Monday, August 29, 2005

Winds Blow

So I return to the keys, and I don't mean I'm playing piano.

It's been too long, I know, since I've written with anything like regularity. Maybe I'll fix that, maybe I'll fail, but there are more important things under foot than my love n' hate affair with the rambling word.

At the moment, anyway.

A married man now, as I feel compelled to note, sitting out a hurricane was a different style of adventure than it has been in the past. Less the lone sailor in a sea of wind and rain, or perhaps the boy who waits out the thunder living dangerously in his tree-top fort, I was more the man hunkered down behind a glass partition and doing all in his power to merely watch the danger pass him by from a safe distance.

Let there be no confusion; little in the actual details changed from previous times to this one, but having companionship as I did made it a distinctly different experience.

Katarina, it would seem, proved to be a more dangerous dame once for her second-in-line than she was for her first love... I have at least one friend on the now-battered coastline, and I wonder for the safety of he and his even as we speak. My home went without power for the majority of three days, while he may not pass through unscathed, and the disparity between these situations is not lost on me.

I can only wish him well.

That's all I have for now, but there's a chance that the bug has bitten me again... perhaps this place will see a quick dusting every day or more.

We'll see, right?

Monday, April 25, 2005

The Creep

Time is all about perspective.

This isn't deep, it's not new, and I'm not saying it for you. I am saying it to you, but not for you. I'm saying it for me.

Time is all about perspective.

It seems, to me, like years are starting to slip by. In the golden days of my teens I was lucky (or so it'd seem at times) if an hour slipped by, and when months began to creep out the door two at a time during my college days I was quite shocked.

For several months now I've been trying to plan the next few years of my life; you know this because I've mentioned it before. Plans change, break, twist, and shift... but they're good to have, if for no other reason than to measure how different the future can be from the ideas that rattle around inside our heads. That's not what's at issue here.

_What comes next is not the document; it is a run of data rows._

/-! ### Codeword classes: the values of spec/95_test_vectors.md section 2 -/

theorem test_cwK0 : ∃ t, exec .cwK0 State.reset = .next t ∧ t.out = [0] := ⟨_, rfl, by decide⟩
theorem test_cwK1 : ∃ t, exec (.cwK1 1 true) State.reset = .next t ∧ t.out = [-2] := ⟨_, rfl, by decide⟩
theorem test_cwK2 : ∃ t, exec (.cwK2 3 true) State.reset = .next t ∧ t.out = [-6] := ⟨_, rfl, by decide⟩
theorem test_cwK3 : ∃ t, exec (.cwK3 5 false) State.reset = .next t ∧ t.out = [12] := ⟨_, rfl, by decide⟩
theorem test_cwK4 : ∃ t, exec (.cwK4 1 true) State.reset = .next t ∧ t.out = [-16] := ⟨_, rfl, by decide⟩
theorem test_cwK6 : ∃ t, exec (.cwK6 37 false) State.reset = .next t ∧ t.out = [100] := ⟨_, rfl, by decide⟩
theorem test_cwK7 : ∃ t, exec (.cwK7 1 false) State.reset = .next t ∧ t.out = [128] := ⟨_, rfl, by decide⟩
theorem test_cwK8 : ∃ t, exec (.cwK8 1 false) State.reset = .next t ∧ t.out = [256] := ⟨_, rfl, by decide⟩
theorem test_cwK9 : ∃ t, exec (.cwK9 489 true) State.reset = .next t ∧ t.out = [-1000] := ⟨_, rfl, by decide⟩
theorem test_cwK16 : ∃ t, exec (.cwK16 1 false) State.reset = .next t ∧ t.out = [65536] := ⟨_, rfl, by decide⟩
theorem test_cwK29 : ∃ t, exec (.cwK29 0x1FFFFFFF false) State.reset = .next t ∧ t.out = [1073741822] := ⟨_, rfl, by decide⟩
theorem test_cwK30 : ∃ t, exec (.cwK30 0x3FFFFFFF true) State.reset = .next t ∧ t.out = [-2147483646] := ⟨_, rfl, by decide⟩

/-! ### Witnesses: for every statement with hypotheses, a state and operands that meet them -/

theorem test_witness_DecodeEncode :
    Params.default.Valid ∧ (Instr.encPut (-2147483648)).FitsPorts Params.default ∧
      (Instr.encPut 2147483647).FitsPorts Params.default ∧
      (Instr.decRead 4294967295).FitsPorts Params.default ∧
      (Instr.cwK30 0x3FFFFFFF true).FitsPorts Params.default := by decide

theorem test_witness_DecodeEncode_smallest :
    Params.Valid { W := 3, PW := 3, CAPW := 1, hasIoErr := false } ∧
      (Instr.encPut (-4)).FitsPorts { W := 3, PW := 3, CAPW := 1, hasIoErr := false } := by decide

theorem test_witness_CodewordLengthIsFound :
    codewordFields .cwK0 = some (0, 0, false) ∧
      codewordFields (.cwK30 0x3FFFFFFF true) = some (30, 0x3FFFFFFF, true) := by decide

theorem test_witness_DecodedCodewordStandsInFront :
    decodeCodeword [false, true, true, false, true, true] = .ok (.cwK1 1 false, [true, true]) := by rfl

theorem test_witness_CodewordRowsDoNotOverlap :
    (codewordRow 2).length ≤ [false, false, true, true, true, true].length ∧
      bitsNat ([false, false, true, true, true, true].take (codewordRow 2).length) &&&
        (codewordRow 2).maskBits = (codewordRow 2).matchBits ∧
      (codewordRow 0).length ≤ [true].length ∧
      bitsNat ([true].take (codewordRow 0).length) &&& (codewordRow 0).maskBits =
        (codewordRow 0).matchBits := by decide

theorem test_witness_CodewordsArePrefixFree : cw (-6) <+: cw (-6) := by decide

theorem test_witness_CodewordLength :
    (-1 : Int) ≠ 0 ∧ (2 : Int).natAbs ≤ (-3 : Int).natAbs ∧
      ((-2 : Int) = 1 ∨ (-2 : Int) = -1 ∨ (-2 : Int) = 2 ∨ (-2 : Int) = -2) := by decide

theorem test_witness_CodewordAsNumber : (-6 : Int) ≠ 0 := by decide

theorem test_witness_FieldsAndValuesAgree : 1 ≤ 30 ∧ 0x3FFFFFFF < 2 ^ 30 := by decide

theorem test_witness_ChunkedAppendIsSeenAsBitwise : (Tests.encAt 0xFE 7).writer.Open := by
  unfold Writer.Open; decide

theorem test_witness_WriterLaw :
    (Tests.encAt 0xFE 7).writer.Open ∧ (Tests.encAt 0xFE 7).writer.sink.Reliable Params.default := by
  unfold Writer.Open Sink.Reliable; decide

theorem test_witness_PutAppendsCodeword :
    (Tests.encAt 0xA0 5).params.Valid ∧ InRange (Tests.encAt 0xA0 5).params (-2147483646) ∧
      (Tests.encAt 0xA0 5).enc.fault = false ∧ (Tests.encAt 0xA0 5).enc.closed = false ∧
      (Tests.encAt 0xA0 5).writer.Open ∧ (Tests.encAt 0xA0 5).sink.Reliable Params.default := by
  unfold Writer.Open Sink.Reliable; decide

theorem test_witness_PutRefusals :
    Tests.faulted.enc.fault = true ∧ (Tests.closed.enc.fault = false ∧ Tests.closed.enc.closed = true) ∧
      (State.reset.enc.fault = false ∧ State.reset.enc.closed = false ∧
        ¬ InRange State.reset.params 2147483647) := by decide

theorem test_witness_PutAndCloseFrame :
    (∃ t, exec .encClose (Tests.encAt 0xA0 5) = .next t) ∧
      (∃ t, exec (.encPut 12) (Tests.encAt 0xA0 5) = .next t) := ⟨⟨_, rfl⟩, ⟨_, rfl⟩⟩

theorem test_witness_FastPathIsUnobservable : 4 ≤ Params.default.PW := by decide

theorem test_witness_CloseCompletes :
    (Tests.encAt 0xFE 7).enc.fault = false ∧ (Tests.encAt 0xFE 7).enc.closed = false ∧
      (Tests.encAt 0xFE 7).enc.pos ≤ 7 ∧ (Tests.encAt 0xFE 7).sink.Reliable Params.default := by
  unfold Sink.Reliable; decide

theorem test_witness_ClosePadsWithZeros :
    (Tests.encAt 0x38 6).enc.fault = false ∧ (Tests.encAt 0x38 6).enc.closed = false ∧
      (Tests.encAt 0x38 6).writer.Open ∧ (Tests.encAt 0x38 6).sink.Reliable Params.default ∧
      (Tests.encAt 0x38 6).encPort.busy = false ∧ (Tests.encAt 0x38 6).encPort.marked = none := by
  unfold Writer.Open Sink.Reliable; decide

theorem test_witness_CloseRefusals :
    Tests.faulted.enc.fault = true ∧ Tests.closed.enc.fault = false ∧ Tests.closed.enc.closed = true := by
  decide

/-- A sink that fails its first call. -/
def Tests.failingSink (acc : BitVec 8) (pos : Nat) : State :=
  { Tests.encAt acc pos with params := Tests.failing, sink := { trace := [], past := [], plan := [.fail] } }

theorem test_witness_CloseWriteFails :
    (Tests.failingSink 0x80 1).enc.fault = false ∧ (Tests.failingSink 0x80 1).enc.closed = false ∧
      0 < (Tests.failingSink 0x80 1).enc.pos ∧ (Tests.failingSink 0x80 1).enc.pos ≤ 7 ∧
      (Tests.failingSink 0x80 1).params.hasIoErr = true ∧
      (Tests.failingSink 0x80 1).sink.plan = .fail :: [] := by decide

theorem test_witness_EncFaultsAreIoFailSink :
    (∃ t, exec .encClose (Tests.failingSink 0x80 1) = .next t ∧
      t.encPort.result = .faulted .ioFailSink) ∧
    (∃ t, exec (.encPut 0) (Tests.failingSink 0xFE 7) = .next t ∧
      t.encPort.result = .faulted .ioFailSink) := ⟨⟨_, rfl, by decide⟩, ⟨_, rfl, by decide⟩⟩

/-- The three boundaries of the zero count: 0, NBITS_MAX, NBITS_MAX + 1. -/
theorem test_witness_StepCountingZeros :
    Dec.reset.st = .countingZeros ∧ Dec.reset.zc = 0 ∧ (30 ≠ 0 ∧ 30 ≤ Params.default.nbitsMax) ∧
      Params.default.nbitsMax < 31 := by decide

/-- A unit in ShiftingBits with `r` bits to read. -/
def Tests.shifting (r : Nat) : Dec := { Dec.reset with st := .shiftingBits, zc := 2, acc := 1, rem := r }

theorem test_witness_StepShiftingBits :
    ((Tests.shifting 1).st = .shiftingBits ∧ (Tests.shifting 1).rem = 1) ∧
      ((Tests.shifting 2).st = .shiftingBits ∧ 1 < (Tests.shifting 2).rem) ∧
      FsmInv Params.default (Tests.shifting 2) :=
  ⟨by decide, by decide,
    (by decide : 1 ≤ 2 ∧ 2 ≤ 2 ∧ 2 ≤ Params.default.nbitsMax ∧ 2 ^ (2 - 2) ≤ 1 ∧ 1 ≤ 2 ^ (2 - 2 + 1) - 1)⟩

/-- The last clause: the state is entered from CountingZeros, here after NBITS_MAX zeros. -/
theorem test_witness_StepShiftingBits_entered :
    ∃ d1, decStep Params.default true { Dec.reset with zc := 30 } = .quiet d1 ∧
      d1.st = .shiftingBits ∧ Dec.reset.st ≠ .shiftingBits := ⟨_, rfl, by decide⟩

/-- The last bit of a codeword of class 30, with the accumulator at MAG_MAX. -/
theorem test_witness_StepReadingSign :
    ({ Dec.reset with st := .readingSign, acc := 2147483646, zc := 30 } : Dec).st = .readingSign ∧
      FsmInv Params.default { Dec.reset with st := .readingSign, acc := 2147483646, zc := 30 } :=
  ⟨rfl, (by decide : 0 = 0 ∧ 1 ≤ 30 ∧ 30 ≤ Params.default.nbitsMax ∧ 2 ^ 30 - 1 ≤ 2147483646 ∧
    2147483646 ≤ 2 ^ (30 + 1) - 2)⟩

theorem test_witness_RegisterFormIsCanonical :
    (Tests.shifting 1).st = .shiftingBits → 1 ≤ (Tests.shifting 1).rem := by decide

/-- The first 9 bits, and all 16. -/
theorem test_witness_ReaderDeliversInOrder :
    (Tests.decOn [0x38, 0x68]).dec.left ≤ 8 ∧ (Tests.decOn [0x38, 0x68]).dec.eos = false ∧
      (Tests.decOn [0x38, 0x68]).source.Reliable Params.default ∧
      9 ≤ (Tests.decOn [0x38, 0x68]).reader.bits.length ∧
      16 = (Tests.decOn [0x38, 0x68]).reader.bits.length := by
  unfold Source.Reliable; decide

theorem test_witness_ExhaustionIsResignalled :
    (Tests.decIs { Dec.reset with eos := true }).dec.eos = true ∧
      (Tests.decIs { Dec.reset with eos := true }).dec.left = 0 ∧
      (Tests.decIs { Dec.reset with eos := true }).dec.fault = false ∧
      (Tests.decIs { Dec.reset with eos := true }).dec.illegal = false := by decide

/-- `encode([6, 12])`: two values, then two bits of padding. -/
theorem test_witness_ReadDecodesStream :
    (Tests.decOn [0x38, 0x68]).dec.BetweenCodewords ∧
      (Tests.decOn [0x38, 0x68]).source.Reliable Params.default ∧
      (∀ v ∈ [(6 : Int), 12], InRange Params.default v) ∧
      (Tests.decOn [0x38, 0x68]).reader.bits = cws [6, 12] ++ [false, false] := by
  unfold Dec.BetweenCodewords Source.Reliable; decide

/-- T9: the tail is the front of cw(12), which is also all zeros. -/
theorem test_witness_TruncatedTailIsDropped :
    (Tests.decOn [0x38]).dec.BetweenCodewords ∧ (Tests.decOn [0x38]).source.Reliable Params.default ∧
      (∀ v ∈ [(6 : Int)], InRange Params.default v) ∧
      (Tests.decOn [0x38]).reader.bits = cws [6] ++ [false, false] ∧
      (InRange Params.default 12 ∧ [false, false] <+: cw 12 ∧ [false, false] ≠ cw 12) ∧
      [false, false] = List.replicate [false, false].length false ∧ [(6 : Int)].length < 4 := by
  unfold Dec.BetweenCodewords Source.Reliable; decide

/-- T8, zeros only: the second case alone, with more zeros than any codeword in range begins with. -/
theorem test_witness_TruncatedTailIsDropped_zeros :
    (Tests.decOn [0, 0, 0, 0, 0]).dec.BetweenCodewords ∧
      (Tests.decOn [0, 0, 0, 0, 0]).source.Reliable Params.default ∧
      (Tests.decOn [0, 0, 0, 0, 0]).reader.bits = cws [] ++ List.replicate 40 false := by
  unfold Dec.BetweenCodewords Source.Reliable; decide

/-- The first case alone: three bits are left of the loaded byte, a codeword cut after its separator. -/
theorem test_witness_TruncatedTailIsDropped_cut :
    (Tests.decIs { Dec.reset with cur := 0x01, left := 3 }).dec.BetweenCodewords ∧
      (Tests.decIs { Dec.reset with cur := 0x01, left := 3 }).source.Reliable Params.default ∧
      (Tests.decIs { Dec.reset with cur := 0x01, left := 3 }).reader.bits =
        cws [] ++ [false, false, true] ∧
      InRange Params.default 6 ∧ [false, false, true] <+: cw 6 ∧ [false, false, true] ≠ cw 6 := by
  unfold Dec.BetweenCodewords Source.Reliable; decide

/-- T2. -/
theorem test_witness_ReadsMayBeSplit :
    ∃ t u, exec (.decRead 2) (Tests.decOn [0x38, 0x68]) = .next t ∧ t.decPort.result = .read 2 false ∧
      exec (.decRead 1) t = .next u := ⟨_, _, rfl, by decide, rfl⟩

theorem test_witness_ReadZeroAndRefusal :
    Tests.faulted.dec.fault = true ∧ State.reset.dec.fault = false ∧ State.reset.dec.illegal = false := by
  decide

/-- T19 before its last bit. -/
def Tests.beforeOverrange : State := Tests.decIs { Dec.reset with zc := 31, cur := 0x01, left := 1 }

theorem test_witness_OverrangeFaults :
    Tests.beforeOverrange.dec.fault = false ∧ Tests.beforeOverrange.dec.st = .countingZeros ∧
      Tests.beforeOverrange.params.nbitsMax < Tests.beforeOverrange.dec.zc ∧
      0 < Tests.beforeOverrange.dec.left ∧ Tests.beforeOverrange.dec.left ≤ 8 ∧
      Tests.beforeOverrange.dec.cur.getLsbD (Tests.beforeOverrange.dec.left - 1) = true ∧ 0 < 1 := by
  decide

/-- A source that fails its first call. -/
def Tests.failingSource : State :=
  { State.reset with params := Tests.failing, source := { content := [0x80], trace := [], plan := [.fail] } }

theorem test_witness_SourceFailureFaults :
    Tests.failingSource.dec.fault = false ∧ Tests.failingSource.dec.illegal = false ∧
      Tests.failingSource.dec.left = 0 ∧ Tests.failingSource.dec.eos = false ∧
      Tests.failingSource.params.hasIoErr = true ∧ Tests.failingSource.source.plan = .fail :: [] ∧
      0 < 1 := by decide

theorem test_witness_ReadFrame :
    ∃ t, exec (.decRead 4) (Tests.decOn [0x38]) = .next t ∧ t.decPort.result ≠ .waiting ∧
      t.decPort.result = .read 1 true ∧ 1 < 4 := ⟨_, rfl, by decide⟩

theorem test_witness_CodewordEmitsItsValue :
    codewordFields (.cwK30 5 true) = some (30, 5, true) ∧ State.reset.dec.BetweenCodewords ∧
      30 ≤ State.reset.params.nbitsMax := by
  unfold Dec.BetweenCodewords; decide

/-- A block built with W = 8. -/
def Tests.narrow : State :=
  { State.reset with params := { W := 8, PW := 8, CAPW := 1, hasIoErr := false } }

theorem test_witness_CodewordOverrangeFaults :
    codewordFields (.cwK7 5 true) = some (7, 5, true) ∧ Tests.narrow.dec.BetweenCodewords ∧
      Tests.narrow.params.nbitsMax < 7 := by
  unfold Dec.BetweenCodewords; decide

theorem test_witness_CodewordFrame :
    (codewordFields (.cwK2 3 true)).isSome ∧ (∃ t, exec (.cwK2 3 true) State.reset = .next t) :=
  ⟨by decide, _, rfl⟩

theorem test_witness_ReadRunsTheCodeword :
    codewordFields (.cwK2 3 false) = some (2, 3, false) ∧
      (Tests.decOn [0x38, 0x68]).dec.BetweenCodewords ∧
      2 ≤ (Tests.decOn [0x38, 0x68]).params.nbitsMax ∧
      (Tests.decOn [0x38, 0x68]).source.Reliable Params.default ∧
      (Tests.decOn [0x38, 0x68]).reader.bits = codewordBits 2 3 false ++ numBits 10 0b0001101000 := by
  unfold Dec.BetweenCodewords Source.Reliable; decide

The point is that, despite that planning, I hadn't yet had The Thought that has prompted me to run around in metaphorical circles for six poorly-planned paragraphs; I caught myself thinking of how damn quickly the four years of my students are passing. I actually thought to myself, "Next year my first class will have become Juniors, and then it's only one more year. Why did I think highschool was so long?"

That's a scary thing to think, giving all sorts of perspective on my future, my age, future attempts at education, and the people that have had those thoughts as they aged before me.

I close a chapter of my life in the next two months, but it's a chapter that's run on to cheap pulp novella long ago and is already over in everything but name. Is it 'Chapter Three: After the Diploma,' or 'Chapter Four: Now For the Happily Ever After'? I don't know.

But I do know things are always changing. You can see it in the papers, on the streets, and on the little bits of knowledge streaking around at the speed of light. People who complain that "nothing ever changes"aren't paying attention to the right things; they watch the horizon and get hit by the guy in the truck.

Change is the only way we have to measure time. And time is all about perspective.